To add a new role to a listing, from the listing detail page:

1. Select Manage listing.
2. In the Roles section, select Add role.
3. Enter a Display name and Description for the role. For example, this could be the specific role in an application, e.g., “Editor”, and what this role should be used for, e.g., “To create new folders”.
4. Select Add resource, and select one or more resources that are mapped to that role.
5. Select Save.

The new role is added.

Remove a role from a listing

To remove an existing role from listing, from the listing detail page:

1. Select Manage listing.
2. In the Roles section, find the role row, and select Remove.
3. Select Delete role.

The role is deleted.

Edit listing role name or description

You must be an Admin or listing owner to edit a listing's roles' names or descriptions.

To edit a role’s name or description, from the listing detail page:

1. Select Manage listing.
2. In the Roles section, find the role row, and select Edit.
3. Under Display name, edit the name.
4. Under Description, edit the description.
5. Select Save.

Edit listing owners

You must be an Admin or listing owner to edit a listing's owners.

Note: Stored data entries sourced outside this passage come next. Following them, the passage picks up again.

/-- R183: any draw may come, each execution takes a fresh one, and V[X] is the draw masked. How draws are
supplied (a list, then a free value of a counter) is the model's choice, log 7. -/
def Obligations.RandomMasksAFreshDraw : Prop :=
  ∀ (x : Reg) (nn : Byte) (s : State),
    decodeWord (hexXNN 0xC x nn) = .rnd x nn ∧
    ∃ t, exec (.rnd x nn) s = .next t ∧ (∀ r, r ≠ x → t.reg r = s.reg r) ∧
      (∀ d rest, s.env.randIn = d :: rest → t.reg x = d &&& nn ∧ t.env.randIn = rest) ∧
      (s.env.randIn = [] → t.reg x = Config.randomByte s.env.draws &&& nn ∧ t.env.randIn = []) ∧
      t.env.draws = s.env.draws + 1 ∧ t.env.inputs = s.env.inputs ∧ t.env.tick = s.env.tick ∧
      t.pc = s.pc + 2#16 ∧ OnlyChanges [.regs, .pc, .env] s t

/-! ## Control flow -/

/-- R151, R157: the jumps, the second by V0 whatever bits 11:8 hold, its sum not reduced to 12 bits. -/
def Obligations.JumpsSetPc : Prop :=
  ∀ (nnn : Addr12) (s : State),
    (decodeWord (hexA 0x1 nnn) = .jp nnn ∧ SetsPc (.jp nnn) s (BitVec.ofNat 16 nnn.toNat)) ∧
    (decodeWord (hexA 0xB nnn) = .jpV0 nnn ∧
      ∃ t, exec (.jpV0 nnn) s = .next t ∧ t.pc.toNat = nnn.toNat + (s.reg 0).toNat ∧ OnlyChanges [.pc] s t)

/-- R152. -/
def Obligations.CallPushesTheNextAddressOrOverflows : Prop :=
  ∀ (nnn : Addr12) (s : State),
    decodeWord (hexA 0x2 nnn) = .call nnn ∧
    (s.sp.val < 24 →
      ∃ t, exec (.call nnn) s = .next t ∧ t.pc.toNat = nnn.toNat ∧ t.sp.val = s.sp.val + 1 ∧
        (∀ k : Fin 24, t.stack[k] = if k.val = s.sp.val then s.pc + 2#16 else s.stack[k]) ∧
        OnlyChanges [.stack, .pc] s t) ∧
    (s.sp.val = 24 → Raises (.call nnn) s .stackOverflow (hexA 0x2 nnn) none)

/-- R150: the entry popped keeps its value. -/
def Obligations.ReturnPopsOrUnderflows : Prop :=
  ∀ s : State,
    decodeWord 0x00EE#16 = .ret ∧
    (∀ k : Fin 24, s.sp.val = k.val + 1 →
      ∃ t, exec .ret s = .next t ∧ t.pc = s.stack[k] ∧ t.sp.val = k.val ∧ t.stack = s.stack ∧
        OnlyChanges [.stack, .pc] s t) ∧
    (s.sp.val = 0 → Raises .ret s .stackUnderflow 0x00EE#16 none)

/-- R150, R152: a return comes back to the instruction after the call, and the stack to its depth. -/
def Obligations.ReturnAfterCallComesBack : Prop :=
  ∀ (nnn : Addr12) (s t : State), s.sp.val < 24 → exec (.call nnn) s = .next t →
    ∃ u, exec .ret t = .next u ∧ u.pc = s.pc + 2#16 ∧ u.sp = s.sp ∧ OnlyChanges [.stack, .pc] s u ∧
      ∀ k : Fin 24, k.val < s.sp.val → u.stack[k] = s.stack[k]

/-- R153 to R156. -/
def Obligations.SkipsAdvanceByFourOrTwo : Prop :=
  ∀ (x y : Reg) (nn : Byte) (s : State),
    (decodeWord (hexXNN 0x3 x nn) = .seImm x nn ∧ SkipsIf (.seImm x nn) s (s.reg x = nn)) ∧
    (decodeWord (hexXNN 0x4 x nn) = .sneImm x nn ∧ SkipsIf (.sneImm x nn) s (s.reg x ≠ nn)) ∧
    (decodeWord (hexXYN 0x5 x y 0x0) = .seReg x y ∧ SkipsIf (.seReg x y) s (s.reg x = s.reg y)) ∧
    (decodeWord (hexXYN 0x9 x y 0x0) = .sneReg x y ∧ SkipsIf (.sneReg x y) s (s.reg x ≠ s.reg y))

/-- R135, R280: one diagnostic event, pc + 2, and nothing else. That the event is kept at the head of a list
in State is the model's choice, log 9. -/
def Obligations.UnknownWordIsReportedAndSkipped : Prop :=
  ∀ (w : Word) (s : State),
    ((∀ r ∈ opcodeMap, ¬r.selects w) → decodeWord w = .unknown w) ∧
    ∃ t, exec (.unknown w) s = .next t ∧ t.pc = s.pc + 2#16 ∧
      t.ports.diag = { kind := .unknownOpcode, pc := s.pc, word := w } :: s.ports.diag ∧
      t.ports.fbOut = s.ports.fbOut ∧ t.ports.soundGate = s.ports.soundGate ∧ OnlyChanges [.ports, .pc] s t
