/-! ## storeBytes -/

@[simp] theorem State.storeBytes_mem (a : Nat) (bs : List Byte) :
    (s.storeBytes a bs).mem =
      Memory.writeBytes s.params.fontRom s.mem a bs := rfl
@[simp] theorem State.storeBytes_v (a : Nat) (bs : List Byte) : (s.storeBytes a bs).v = s.v := rfl
@[simp] theorem State.storeBytes_index (a : Nat) (bs : List Byte) : (s.storeBytes a bs).index = s.index := rfl
@[simp] theorem State.storeBytes_pc (a : Nat) (bs : List Byte) : (s.storeBytes a bs).pc = s.pc := rfl
@[simp] theorem State.storeBytes_stack (a : Nat) (bs : List Byte) : (s.storeBytes a bs).stack = s.stack := rfl
@[simp] theorem State.storeBytes_sp (a : Nat) (bs : List Byte) : (s.storeBytes a bs).sp = s.sp := rfl
@[simp] theorem State.storeBytes_dt (a : Nat) (bs : List Byte) : (s.storeBytes a bs).dt = s.dt := rfl
@[simp] theorem State.storeBytes_st (a : Nat) (bs : List Byte) : (s.storeBytes a bs).st = s.st := rfl
@[simp] theorem State.storeBytes_key (a : Nat) (bs : List Byte) : (s.storeBytes a bs).key = s.key := rfl
@[simp] theorem State.storeBytes_kwPressed (a : Nat) (bs : List Byte) :
    (s.storeBytes a bs).kwPressed =
      s.kwPressed := rfl
@[simp] theorem State.storeBytes_kwKey (a : Nat) (bs : List Byte) : (s.storeBytes a bs).kwKey = s.kwKey := rfl
@[simp] theorem State.storeBytes_fb (a : Nat) (bs : List Byte) : (s.storeBytes a bs).fb = s.fb := rfl
@[simp] theorem State.storeBytes_run (a : Nat) (bs : List Byte) : (s.storeBytes a bs).run = s.run := rfl
@[simp] theorem State.storeBytes_fault (a : Nat) (bs : List Byte) : (s.storeBytes a bs).fault = s.fault := rfl
@[simp] theorem State.storeBytes_ports (a : Nat) (bs : List Byte) : (s.storeBytes a bs).ports = s.ports := rfl
@[simp] theorem State.storeBytes_sched (a : Nat) (bs : List Byte) : (s.storeBytes a bs).sched = s.sched := rfl
@[simp] theorem State.storeBytes_env (a : Nat) (bs : List Byte) : (s.storeBytes a bs).env = s.env := rfl
@[simp] theorem State.storeBytes_params (a : Nat) (bs : List Byte) :
    (s.storeBytes a bs).params =
      s.params := rfl

/-! ## raise -/

@[simp] theorem State.raise_mem (c : FaultCode) (w : Option Word) (a : Option Nat) :
    (s.raise c w a).mem =
      s.mem := rfl
@[simp] theorem State.raise_v (c : FaultCode) (w : Option Word) (a : Option Nat) :
    (s.raise c w a).v =
      s.v := rfl
@[simp] theorem State.raise_index (c : FaultCode) (w : Option Word) (a : Option Nat) :
    (s.raise c w a).index =
      s.index := rfl
@[simp] theorem State.raise_pc (c : FaultCode) (w : Option Word) (a : Option Nat) :
    (s.raise c w a).pc =
      s.pc := rfl
@[simp] theorem State.raise_stack (c : FaultCode) (w : Option Word) (a : Option Nat) :
    (s.raise c w a).stack =
      s.stack := rfl
@[simp] theorem State.raise_sp (c : FaultCode) (w : Option Word) (a : Option Nat) :
    (s.raise c w a).sp =
      s.sp := rfl
@[simp] theorem State.raise_dt (c : FaultCode) (w : Option Word) (a : Option Nat) :
    (s.raise c w a).dt =
      s.dt := rfl
@[simp] theorem State.raise_st (c : FaultCode) (w : Option Word) (a : Option Nat) :
    (s.raise c w a).st =
      s.st := rfl
@[simp] theorem State.raise_key (c : FaultCode) (w : Option Word) (a : Option Nat) :
    (s.raise c w a).key =
      s.key := rfl
@[simp] theorem State.raise_kwPressed (c : FaultCode) (w : Option Word) (a : Option Nat) :
    (s.raise c w a).kwPressed =
      s.kwPressed := rfl
@[simp] theorem State.raise_kwKey (c : FaultCode) (w : Option Word) (a : Option Nat) :
    (s.raise c w a).kwKey =
      s.kwKey := rfl
@[simp] theorem State.raise_fb (c : FaultCode) (w : Option Word) (a : Option Nat) :
    (s.raise c w a).fb =
      s.fb := rfl
@[simp] theorem State.raise_run (c : FaultCode) (w : Option Word) (a : Option Nat) :
    (s.raise c w a).run =
      s.run := rfl
@[simp] theorem State.raise_fault (c : FaultCode) (w : Option Word) (a : Option Nat) :
    (s.raise c w a).fault =
      some { code := c, pc := s.pc, word := w, addr := a } := rfl
@[simp] theorem State.raise_ports (c : FaultCode) (w : Option Word) (a : Option Nat) :
    (s.raise c w a).ports =
      s.ports := rfl
@[simp] theorem State.raise_sched (c : FaultCode) (w : Option Word) (a : Option Nat) :
    (s.raise c w a).sched =
      s.sched := rfl
@[simp] theorem State.raise_env (c : FaultCode) (w : Option Word) (a : Option Nat) :
    (s.raise c w a).env =
      s.env := rfl
@[simp] theorem State.raise_params (c : FaultCode) (w : Option Word) (a : Option Nat) :
    (s.raise c w a).params =
      s.params := rfl

/-! ## emitDiag -/

@[simp] theorem State.emitDiag_mem (w : Word) : (s.emitDiag w).mem = s.mem := rfl
@[simp] theorem State.emitDiag_v (w : Word) : (s.emitDiag w).v = s.v := rfl
@[simp] theorem State.emitDiag_index (w : Word) : (s.emitDiag w).index = s.index := rfl
@[simp] theorem State.emitDiag_pc (w : Word) : (s.emitDiag w).pc = s.pc := rfl
@[simp] theorem State.emitDiag_stack (w : Word) : (s.emitDiag w).stack = s.stack := rfl
@[simp] theorem State.emitDiag_sp (w : Word) : (s.emitDiag w).sp = s.sp := rfl
@[simp] theorem State.emitDiag_dt (w : Word) : (s.emitDiag w).dt = s.dt := rfl
@[simp] theorem State.emitDiag_st (w : Word) : (s.emitDiag w).st = s.st := rfl
@[simp] theorem State.emitDiag_key (w : Word) : (s.emitDiag w).key = s.key := rfl
@[simp] theorem State.emitDiag_kwPressed (w : Word) : (s.emitDiag w).kwPressed = s.kwPressed := rfl
@[simp] theorem State.emitDiag_kwKey (w : Word) : (s.emitDiag w).kwKey = s.kwKey := rfl
@[simp] theorem State.emitDiag_fb (w : Word) : (s.emitDiag w).fb = s.fb := rfl
@[simp] theorem State.emitDiag_run (w : Word) : (s.emitDiag w).run = s.run := rfl
@[simp] theorem State.emitDiag_fault (w : Word) : (s.emitDiag w).fault = s.fault := rfl
@[simp] theorem State.emitDiag_ports (w : Word) :
    (s.emitDiag w).ports =
      { s.ports with diag := { kind := .unknownOpcode, pc := s.pc, word := w } :: s.ports.diag } := rfl
@[simp] theorem State.emitDiag_sched (w : Word) : (s.emitDiag w).sched = s.sched := rfl
@[simp] theorem State.emitDiag_env (w : Word) : (s.emitDiag w).env = s.env := rfl
@[simp] theorem State.emitDiag_params (w : Word) : (s.emitDiag w).params = s.params := rfl

/-! ## tookDraw -/

@[simp] theorem State.tookDraw_mem : s.tookDraw.mem = s.mem := rfl
@[simp] theorem State.tookDraw_v : s.tookDraw.v = s.v := rfl
@[simp] theorem State.tookDraw_index : s.tookDraw.index = s.index := rfl
@[simp] theorem State.tookDraw_pc : s.tookDraw.pc = s.pc := rfl
@[simp] theorem State.tookDraw_stack : s.tookDraw.stack = s.stack := rfl
@[simp] theorem State.tookDraw_sp : s.tookDraw.sp = s.sp := rfl
@[simp] theorem State.tookDraw_dt : s.tookDraw.dt = s.dt := rfl
@[simp] theorem State.tookDraw_st : s.tookDraw.st = s.st := rfl
@[simp] theorem State.tookDraw_key : s.tookDraw.key = s.key := rfl
@[simp] theorem State.tookDraw_kwPressed : s.tookDraw.kwPressed = s.kwPressed := rfl
@[simp] theorem State.tookDraw_kwKey : s.tookDraw.kwKey = s.kwKey := rfl
@[simp] theorem State.tookDraw_fb : s.tookDraw.fb = s.fb := rfl
@[simp] theorem State.tookDraw_run : s.tookDraw.run = s.run := rfl
@[simp] theorem State.tookDraw_fault : s.tookDraw.fault = s.fault := rfl
@[simp] theorem State.tookDraw_ports : s.tookDraw.ports = s.ports := rfl
@[simp] theorem State.tookDraw_sched : s.tookDraw.sched = s.sched := rfl
@[simp] theorem State.tookDraw_env :
    s.tookDraw.env =
      { s.env with randIn := s.env.randIn.tail, draws := s.env.draws + 1 } := rfl
@[simp] theorem State.tookDraw_params : s.tookDraw.params = s.params := rfl

/-! ## tookInput -/

@[simp] theorem State.tookInput_mem : s.tookInput.mem = s.mem := rfl
@[simp] theorem State.tookInput_v : s.tookInput.v = s.v := rfl
@[simp] theorem State.tookInput_index : s.tookInput.index = s.index := rfl
@[simp] theorem State.tookInput_pc : s.tookInput.pc = s.pc := rfl
@[simp] theorem State.tookInput_stack : s.tookInput.stack = s.stack := rfl
@[simp] theorem State.tookInput_sp : s.tookInput.sp = s.sp := rfl
@[simp] theorem State.tookInput_dt : s.tookInput.dt = s.dt := rfl
@[simp] theorem State.tookInput_st : s.tookInput.st = s.st := rfl
@[simp] theorem State.tookInput_key : s.tookInput.key = s.key := rfl
@[simp] theorem State.tookInput_kwPressed : s.tookInput.kwPressed = s.kwPressed := rfl
@[simp] theorem State.tookInput_kwKey : s.tookInput.kwKey = s.kwKey := rfl
@[simp] theorem State.tookInput_fb : s.tookInput.fb = s.fb := rfl
@[simp] theorem State.tookInput_run : s.tookInput.run = s.run := rfl
@[simp] theorem State.tookInput_fault : s.tookInput.fault = s.fault := rfl
@[simp] theorem State.tookInput_ports : s.tookInput.ports = s.ports := rfl
@[simp] theorem State.tookInput_sched : s.tookInput.sched = s.sched := rfl
@[simp] theorem State.tookInput_env :
    s.tookInput.env =
      { s.env with inputs := s.env.inputs.tail, tick := s.env.tick + 1 } := rfl
@[simp] theorem State.tookInput_params : s.tookInput.params = s.params := rfl

/-! ## timerCountdown -/

@[simp] theorem State.timerCountdown_mem : s.timerCountdown.mem = s.mem := rfl
@[simp] theorem State.timerCountdown_v : s.timerCountdown.v = s.v := rfl
@[simp] theorem State.timerCountdown_index : s.timerCountdown.index = s.index := rfl
@[simp] theorem State.timerCountdown_pc : s.timerCountdown.pc = s.pc := rfl
@[simp] theorem State.timerCountdown_stack : s.timerCountdown.stack = s.stack := rfl
@[simp] theorem State.timerCountdown_sp : s.timerCountdown.sp = s.sp := rfl
@[simp] theorem State.timerCountdown_dt : s.timerCountdown.dt = countDown s.dt := rfl
@[simp] theorem State.timerCountdown_st : s.timerCountdown.st = countDown s.st := rfl
@[simp] theorem State.timerCountdown_key : s.timerCountdown.key = s.key := rfl
@[simp] theorem State.timerCountdown_kwPressed : s.timerCountdown.kwPressed = s.kwPressed := rfl
@[simp] theorem State.timerCountdown_kwKey : s.timerCountdown.kwKey = s.kwKey := rfl
@[simp] theorem State.timerCountdown_fb : s.timerCountdown.fb = s.fb := rfl
@[simp] theorem State.timerCountdown_run : s.timerCountdown.run = s.run := rfl
@[simp] theorem State.timerCountdown_fault : s.timerCountdown.fault = s.fault := rfl
@[simp] theorem State.timerCountdown_ports : s.timerCountdown.ports = s.ports := rfl
@[simp] theorem State.timerCountdown_sched : s.timerCountdown.sched = s.sched := rfl
@[simp] theorem State.timerCountdown_env : s.timerCountdown.env = s.env := rfl
@[simp] theorem State.timerCountdown_params : s.timerCountdown.params = s.params := rfl

/-! ## expose -/

@[simp] theorem State.expose_mem : s.expose.mem = s.mem := rfl
@[simp] theorem State.expose_v : s.expose.v = s.v := rfl
@[simp] theorem State.expose_index : s.expose.index = s.index := rfl
@[simp] theorem State.expose_pc : s.expose.pc = s.pc := rfl
@[simp] theorem State.expose_stack : s.expose.stack = s.stack := rfl
@[simp] theorem State.expose_sp : s.expose.sp = s.sp := rfl
@[simp] theorem State.expose_dt : s.expose.dt = s.dt := rfl
@[simp] theorem State.expose_st : s.expose.st = s.st := rfl
@[simp] theorem State.expose_key : s.expose.key = s.key := rfl
@[simp] theorem State.expose_kwPressed : s.expose.kwPressed = s.kwPressed := rfl
@[simp] theorem State.expose_kwKey : s.expose.kwKey = s.kwKey := rfl
@[simp] theorem State.expose_fb : s.expose.fb = s.fb := rfl
@[simp] theorem State.expose_run : s.expose.run = s.run := rfl
@[simp] theorem State.expose_fault : s.expose.fault = s.fault := rfl
@[simp] theorem State.expose_ports :
    s.expose.ports =
      { s.ports with fbOut := s.fb, soundGate := s.st != 0#8 } := rfl
@[simp] theorem State.expose_sched : s.expose.sched = s.sched := rfl
@[simp] theorem State.expose_env : s.expose.env = s.env := rfl
@[simp] theorem State.expose_params : s.expose.params = s.params := rfl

To edit a listing’s owners, from the listing detail page:

1. In the Owners section, select Edit.
2. To add an owner, search for and select the users or groups you wish to add as owners. To remove an owner, find the line for the owner you wish to remove, and select Remove.
3. Select Save.

Delete a listing

You must be an Admin or listing owner to delete a listing.

To delete a listing, from the listing detail page:

1. Select Manage listing.
2. At the very bottom, select Delete listing….
3. Select Delete listing.

The listing is deleted.

Deleting a listing will not change who has access to the associated resources; it will just remove the listing as a unit of organization in Oblique. To only remove the listing from the access catalog, consider unpublishing the listing instead.